> **Requirement**
If a line in the entries below includes the string "fldN", copy it out.

Dataset entries:
::::

-- ==== Sys2Proof/Machine/Step.lean ====
section
/-! DEFINITION. One step of the block: the command at the front of the queue takes its effect; with no command
waiting, 1 ns passes (DESIGN CHOICE, log entry 2). -/

namespace Sys2Proof.Machine

/-- One step. -/
def step (s : State) : Host.Outcome State Fault Refusal :=
  match s.pending with
  | [] => .next (tick s)
  | c :: rest => exec c { s with pending := rest }

/-- `s` with the command that the word spells at the front of its queue; `s` itself where the word spells none. -/
def State.withFetchWord (s : State) (nbits w : Nat) : State :=
  match decodeTableWord nbits w with
  | some c => { s with pending := c :: s.pending }
  | none => s

end Sys2Proof.Machine
end

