-- ==== Sys2Proof/Certificates/Slice0/Obligations.lean ====
section
/-! DEFINITION. The statements of this row, one `def` each; every docstring names the rules that it formalises. -/

open Sys2Proof Sys2Proof.Machine

/-- STEP_RELEASE executes one step in all tiles and goes on to the next; what moves, units and routers do in it (spec/02_four_state_values.md (R35; R36; R38; R39), spec/03_tile_transport.md (R46; R47; R49; R50; R52; R53; R55; R58; R69; R71), spec/04_tile_operations.md (R73; R76; R77; R78; R79; R80; R81; R82; R83), spec/05_col_network.md (R101; R102; R110), spec/06_decoupling_queues.md (R115; R118; R119)). -/
def Obligations.StepReleaseExecutesTheStep : Prop :=
  let quiet (sw : StepWord) (js : List Nat) : Prop := ∀ j, j < 24 → j ∉ js → fldN (swSlot sw j) 21 3 = 0 ∧ (swSlot sw j).testBit 20 = true
  let slotIs (sw : StepWord) (j src dst gsel : Nat) (inv : Bool) : Prop :=
    j < 24 ∧ fldN (swSlot sw j) 10 10 = src ∧ fldN (swSlot sw j) 0 10 = dst ∧ fldN (swSlot sw j) 21 3 = gsel ∧ (swSlot sw j).testBit 20 = inv
  (∀ (p : Fin 8) (cols : BitVec 9) (s : State),
    canStep s.plains[p] = true → replayReady s.plains[p] = true → badTile s.plains[p] = none → allWaitsMet s.plains[p] = true →
    (executeTiles (flagCorrections s.plains[p])).toList.any heldPush = false →
    ∃ t, exec (.stepRelease p cols) s = .next t ∧ OnlyPlain p s t ∧
      (∀ k : Fin 64, t.plains[p].tiles[k] =
        setStatIf (decide (t.plains[p].run.step < t.plains[p].ldr.len) && (badTile t.plains[p]).isNone && !allWaitsMet t.plains[p] &&
          storeCorrects s.plains[p].ldr.curBank s.plains[p].tiles[k] (s.plains[p].run.step + 1)) 7 (executeTiles (flagCorrections s.plains[p]))[k]) ∧
      t.plains[p].run = { s.plains[p].run with step := s.plains[p].run.step + 1, stepCount := s.plains[p].run.stepCount + 1, phase := .stepping } ∧
      t.plains[p] = { s.plains[p] with tiles := t.plains[p].tiles, col := t.plains[p].col, stall := t.plains[p].stall,
                                       health := t.plains[p].health, run := t.plains[p].run, mgr := t.plains[p].mgr } ∧
      t.plains[p].health = { s.plains[p].health with segs := t.plains[p].health.segs } ∧
      (s.plains[p].run.mode ≠ .checked → t.plains[p].mgr = s.plains[p].mgr)) ∧
  (∀ (T : Tile) (sw : StepWord) (cycle step len stamp : Nat) (checked : Bool),
    let T' := tileStep cycle step len stamp checked sw T
    (∀ i a d gsel inv, slotIs sw i a d gsel inv → quiet sw [i] → a < 256 → d < 256 → ¬(gsel = 0 ∧ inv = true) →
      let g : Pos := if gsel = 0 then 1 else look 2 T.gd gsel
      T'.nf = (if unk g = true then put laneX T.nf d (merge (look laneX T.nf d) (look laneX T.nf a))
               else if g.getLsbD 0 = inv then T.nf else put laneX T.nf d (look laneX T.nf a)) ∧
      bit T'.stat 3 = (bit T.stat 3 || unk g) ∧ T'.fs = T.fs ∧ T'.gd = T.gd ∧ T'.opstat = T.opstat ∧ T'.tqFlags = T.tqFlags ∧ T'.fault = T.fault ∧
      T'.q0 = T.q0 ∧ T'.q1 = T.q1 ∧ T'.q2 = T.q2 ∧ T'.q3 = T.q3 ∧ T'.q4 = T.q4 ∧ T'.q5 = T.q5 ∧ T'.q6 = T.q6 ∧ T'.q7 = T.q7) ∧
    (∀ i j a b d, i < j → slotIs sw i a d 0 false → slotIs sw j b d 0 false → quiet sw [i, j] → a < 256 → b < 256 → d < 256 →
      T'.nf = put laneX T.nf d laneX ∧ bit T'.stat 2 = true ∧
      (checked = true → bit T.fault 31 = false → T'.fault = w32 (step % 2 ^ 13 + i * 2 ^ 16 + 2 * 2 ^ 21 + 2 ^ 31))) ∧
    (∀ i a d n, slotIs sw i a d 0 false → quiet sw [i] → popQueue a = some n → d < 256 →
      T'.nf = put laneX T.nf d ((popList T n).headD laneX) ∧ popList T' n = (popList T n).tail ∧
      (popList T n = [] → bit T'.stat 16 = true ∧ bit T'.tqFlags n = true)) ∧
    (∀ i a d, slotIs sw i a d 0 false → quiet sw [i] → a < 256 → Sparse.wf (fun _ => laneX) T.ports = true →
      let x := look laneX T.nf a
      let op (p : Nat) : Word := look laneX T.ports p
      let shows (p : Nat) (v : Word) : Prop := step + 1 < len → look laneX T'.ports p = v ∧ p ∈ T'.arrived
      let comes (p : Nat) (v : Word) : Prop := ({ port := p, value := v, due := step + 2, trig := step, slot := i } : InFlight) ∈ T'.inflight
      (∀ n, n < 6 → d = 0x140 + 8 * n → shows (0x141 + 8 * n) (ofPos fun k => pos (look laneX T.nf (swSelect sw n k / 16)) (swSelect sw n k % 16))) ∧
      (∀ n, n < 8 → (d = 0x103 + 8 * n → shows (0x106 + 8 * n) (lutEval .exactX (swTable sw n) (op (0x100 + 8 * n)) (op (0x101 + 8 * n)) (op (0x102 + 8 * n)) x)) ∧
        (d = 0x104 + 8 * n → shows (0x106 + 8 * n) (lutEval .pessimistic (swTable sw n) (op (0x100 + 8 * n)) (op (0x101 + 8 * n)) (op (0x102 + 8 * n)) x)) ∧
        (d = 0x105 + 8 * n → shows (0x106 + 8 * n) (lutEval .twoState (swTable sw n) (op (0x100 + 8 * n)) (op (0x101 + 8 * n)) (op (0x102 + 8 * n)) x))) ∧
      (0x171 ≤ d → d ≤ 0x184 → shows 0x18F (bwEval d (op 0x170) x)) ∧
      (0x192 ≤ d → d ≤ 0x198 → comes 0x199 (arEval d (op 0x190) (op 0x191) x).1 ∧ comes 0x19A (arEval d (op 0x190) (op 0x191) x).2) ∧
      (d = 0x1A1 → comes 0x1A3 (if allk x 15 = true then look laneX T.fs (val x 15) else laneX) ∧ (allk x 15 = false → bit T'.opstat 0 = true)) ∧
      (d = 0x1A2 → T'.fs = (if allk (op 0x1A0) 15 = true then put laneX T.fs (val (op 0x1A0) 15) x else T.fs) ∧ (allk (op 0x1A0) 15 = false → bit T'.opstat 0 = true))) ∧
    (∀ i j a b d, i ≠ j → slotIs sw i a 0x190 0 false → slotIs sw j b d 0 false → quiet sw [i, j] → a < 256 → b < 256 → 0x192 ≤ d → d ≤ 0x198 →
      Sparse.wf (fun _ => laneX) T.ports = true →
      ({ port := 0x199, value := (arEval d (look laneX T.nf a) (look laneX T.ports 0x191) (look laneX T.nf b)).1, due := step + 2, trig := step, slot := j } : InFlight) ∈ T'.inflight)) ∧
  (∀ (P : Plain) (t : Fin 64) (o : Nat), o < 4 →
    (neighbour t o = none → inReg (executeTiles P)[t] o = laneX) ∧
    (∀ n, neighbour t o = some n →
      let sw := stepWord P.ldr.curBank P.tiles[n] P.run.step
      let code := swColx sw ((o + 2) % 4)
      inReg (executeTiles P)[t] o =
        if code = 0 ∨ code = 7 then laneX else if code ≤ 4 then inReg P.tiles[n] (code - 1)
        else match offerOf P.run.cycle P.run.step sw P.tiles[n] with
          | none => laneX
          | some (w, dir) => if code = 6 ∨ dir = (o + 2) % 4 then w else laneX)) ∧
  (∀ (tbl : Nat → Nat) (i0 i1 i2 d : Word) (k : Nat), k < 16 → pos (lutEval .twoState tbl i0 i1 i2 d) k =
    if (tbl k).testBit (b2n ((pos i0 k).getLsbD 0) + 2 * b2n ((pos i1 k).getLsbD 0) + 4 * b2n ((pos i2 k).getLsbD 0) + 8 * b2n ((pos d k).getLsbD 0)) then 1 else 0) ∧
  (∀ a d ci : Word,
    (allk a 16 = true → allk d 16 = true →
      bwEval 0x171 a d = mk (val a 16 &&& val d 16) ∧ bwEval 0x172 a d = mk (val a 16 ||| val d 16) ∧ bwEval 0x173 a d = mk (val a 16 ^^^ val d 16) ∧
      bwEval 0x174 a d = mk (65535 - (val a 16 &&& val d 16)) ∧ bwEval 0x175 a d = mk (65535 - (val a 16 ||| val d 16)) ∧
      bwEval 0x176 a d = mk (65535 - (val a 16 ^^^ val d 16)) ∧ bwEval 0x177 a d = mk (65535 - val d 16) ∧ bwEval 0x178 a d = mk (val a 16 &&& (65535 - val d 16)) ∧
      bwEval 0x17D a d = one (if val d 16 = 65535 then 1 else 0) ∧ bwEval 0x17E a d = one (if val d 16 = 0 then 0 else 1) ∧
      arEval 0x192 a ci d = (mk ((val a 16 + val d 16) % 65536), one (if 65536 ≤ val a 16 + val d 16 then 1 else 0)) ∧
      arEval 0x194 a ci d = (mk ((val a 16 + 65536 - val d 16) % 65536), one (if val a 16 < val d 16 then 1 else 0)) ∧
      arEval 0x196 a ci d = (one (if val a 16 = val d 16 then 1 else 0), 0) ∧ arEval 0x197 a ci d = (one (if val a 16 < val d 16 then 1 else 0), 0) ∧
      arEval 0x198 a ci d = (one (if (BitVec.ofNat 16 (val a 16)).slt (BitVec.ofNat 16 (val d 16)) then 1 else 0), 0)) ∧
    (∀ k, k < 16 → (∃ j, j ≤ k ∧ (unk (pos a j) = true ∨ unk (pos d j) = true)) → pos (arEval 0x192 a ci d).1 k = 2 ∧ (arEval 0x192 a ci d).2 = one 2) ∧
    (∀ k, k < 16 → (∀ j, j ≤ k → unk (pos a j) = false ∧ unk (pos d j) = false) →
      pos (arEval 0x192 a ci d).1 k = if (val a (k + 1) + val d (k + 1)).testBit k then 1 else 0))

::::

> **Solution to the problem**
  let quiet (sw : StepWord) (js : List Nat) : Prop := ∀ j, j < 24 → j ∉ js → fldN (swSlot sw j) 21 3 = 0 ∧ (swSlot sw j).testBit 20 = true
    j < 24 ∧ fldN (swSlot sw j) 10 10 = src ∧ fldN (swSlot sw j) 0 10 = dst ∧ fldN (swSlot sw j) 21 3 = gsel ∧ (swSlot sw j).testBit 20 = inv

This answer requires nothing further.